Special Issue Information

Dear Colleagues,

The surgical treatment of maxillofacial pathologies cannot be separated from careful reconstructive planning. The head and neck area is the anatomical area of the body with the greatest aesthetic and functional value; therefore, the reconstructive phase is mandatory for the surgeon who treats pathologies in this region. Over the years, reconstructive techniques have evolved hand-in-hand with new technologies. From pedunculated flaps we moved to microvascular flaps and then to propeller flaps. Recently, the introduction of computer-assisted surgery (CAS) has revolutionized reconstructive techniques by offering the surgeon the possibility of planning the most suitable reconstruction for each individual case in advance.

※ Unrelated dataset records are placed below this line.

/-- SUB and SUBN write the difference modulo 256 to Vx and then not-borrow to VF. The flag and the order of
the writes are the spec's decisions D14 and D15 (R157, R159). -/
def Obligations.SubtractSetsNotBorrow : Prop :=
  ∀ x y : Nibble,
    decode (0x8#4 ++ x ++ y ++ 0x5#4) = .ok (.sub x y) ∧
    decode (0x8#4 ++ x ++ y ++ 0x7#4) = .ok (.subn x y) ∧
    ∀ s : State,
      (∃ t, exec (.sub x y) s = .next t ∧
        (x ≠ 0xF → (t.getV x).toNat = ((s.getV x).toNat + 256 - (s.getV y).toNat) % 256) ∧
        (t.getV 0xF).toNat = (if (s.getV x).toNat ≥ (s.getV y).toNat then 1 else 0) ∧
        ChangesOnly [x, 0xF] [] s t) ∧
      (∃ t, exec (.subn x y) s = .next t ∧
        (x ≠ 0xF → (t.getV x).toNat = ((s.getV y).toNat + 256 - (s.getV x).toNat) % 256) ∧
        (t.getV 0xF).toNat = (if (s.getV y).toNat ≥ (s.getV x).toNat then 1 else 0) ∧
        ChangesOnly [x, 0xF] [] s t)

/-- SHR and SHL write the bit shifted out to VF and then the shifted register, whatever y is; with x = F the
second write reads what the first left. That case is the spec's decision D16 (R158, R160). -/
def Obligations.ShiftsWriteTheFlagFirst : Prop :=
  ∀ x y : Nibble,
    decode (0x8#4 ++ x ++ y ++ 0x6#4) = .ok (.shr x y) ∧
    decode (0x8#4 ++ x ++ y ++ 0xE#4) = .ok (.shl x y) ∧
    ∀ s : State,
      (∃ t, exec (.shr x y) s = .next t ∧
        (x ≠ 0xF → (t.getV x).toNat = (s.getV x).toNat / 2 ∧
          (t.getV 0xF).toNat = (s.getV x).toNat % 2) ∧
        (x = 0xF → t.getV 0xF = 0) ∧ ChangesOnly [x, 0xF] [] s t) ∧
      (∃ t, exec (.shl x y) s = .next t ∧
        (x ≠ 0xF → (t.getV x).toNat = (s.getV x).toNat * 2 % 256 ∧
          (t.getV 0xF).toNat = (s.getV x).toNat / 128) ∧
        (x = 0xF → t.getV 0xF = if (s.getV 0xF).toNat ≥ 128 then 2 else 0) ∧
        ChangesOnly [x, 0xF] [] s t)

/-- R161: RND writes the draw masked by kk, so no bit outside kk is set; each execution takes one draw. The
draw is the free value `Config.randomByte` (log 2). -/
def Obligations.RndMasksTheDraw : Prop :=
  ∀ (x : Nibble) (kk : Byte), decode (0xC#4 ++ x ++ kk) = .ok (.rnd x kk) ∧
    ∀ s : State, ∃ t, exec (.rnd x kk) s = .next t ∧ t.getV x = (Config.randomByte s.draws &&& kk) ∧
      t.getV x &&& ~~~kk = 0 ∧ t.draws = s.draws + 1 ∧ ChangesOnly [x] [.draws] s t

/-! ### The address register and memory (44_index_memory.md) -/

/-- R180 and R182: LD I, nnn and LD F, Vx write I, the latter with five times Vx, not masked. -/
def Obligations.IndexLoadsWriteI : Prop :=
  (∀ nnn : Addr, decode (0xA#4 ++ nnn) = .ok (.ldI nnn) ∧
    ∀ s, ∃ t, exec (.ldI nnn) s = .next t ∧ t.i.toNat = nnn.toNat ∧ ChangesOnly [] [.i] s t) ∧
  (∀ x : Nibble, decode (0xF#4 ++ x ++ 0x29#8) = .ok (.ldF x) ∧
    ∀ s, ∃ t, exec (.ldF x) s = .next t ∧ t.i.toNat = (s.getV x).toNat * 5 ∧ ChangesOnly [] [.i] s t)

/-- ADD I, Vx adds modulo 2^16 and writes no flag: the spec's decision D19 (R181). -/
def Obligations.AddToIndexWrapsWithoutFlag : Prop :=
  ∀ x : Nibble, decode (0xF#4 ++ x ++ 0x1E#8) = .ok (.addIVx x) ∧
    ∀ s : State, ∃ t, exec (.addIVx x) s = .next t ∧
      t.i.toNat = (s.i.toNat + (s.getV x).toNat) % 65536 ∧ ChangesOnly [] [.i] s t

/-- LD B, Vx stores the hundreds, tens and units of Vx at I, I+1, I+2 and nothing else; it faults at the
first of the three addresses outside memory. I is unchanged: the spec's decision D20 (R183, R186). -/
def Obligations.BcdStoresTheDigits : Prop :=
  ∀ x : Nibble, decode (0xF#4 ++ x ++ 0x33#8) = .ok (.bcd x) ∧
    ∀ s : State,
      (s.i.toNat + 3 ≤ 4096 → ∃ t, exec (.bcd x) s = .next t ∧
        (t.mem.read s.i.toNat).toNat = (s.getV x).toNat / 100 ∧
        (t.mem.read (s.i.toNat + 1)).toNat = (s.getV x).toNat / 10 % 10 ∧
        (t.mem.read (s.i.toNat + 2)).toNat = (s.getV x).toNat % 10 ∧
        (∀ c, c < s.i.toNat ∨ s.i.toNat + 3 ≤ c → t.mem.read c = s.mem.read c) ∧
        ChangesOnly [] [.mem] s t) ∧
      (4096 < s.i.toNat + 3 → exec (.bcd x) s = .fault (.memoryOutOfBounds (max s.i.toNat 4096)))

/-- LD [I], Vx stores V0 to Vx at I to I+x and nothing else; it faults at the first address outside memory.
I is unchanged: the spec's decision D20 (R184). -/
def Obligations.StoreRegistersWritesMemory : Prop :=
  ∀ x : Nibble, decode (0xF#4 ++ x ++ 0x55#8) = .ok (.storeRegs x) ∧
    ∀ s : State,
      (s.i.toNat + x.toNat < 4096 → ∃ t, exec (.storeRegs x) s = .next t ∧
        (∀ k : Nibble, k.toNat ≤ x.toNat → t.mem.read (s.i.toNat + k.toNat) = s.getV k) ∧
        (∀ c, c < s.i.toNat ∨ s.i.toNat + x.toNat < c → t.mem.read c = s.mem.read c) ∧
        ChangesOnly [] [.mem] s t) ∧
      (4096 ≤ s.i.toNat + x.toNat →
        exec (.storeRegs x) s = .fault (.memoryOutOfBounds (max s.i.toNat 4096)))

These new technologies will certainly influence the management of head and neck reconstruction over the next few years in regard to maximizing aesthetic and functional outcomes.

This Special Issue encourages researchers and clinicians to submit original research articles, technical notes, review articles and systematic reviews that address the current innovative reconstructive techniques in oral and maxillofacial surgery.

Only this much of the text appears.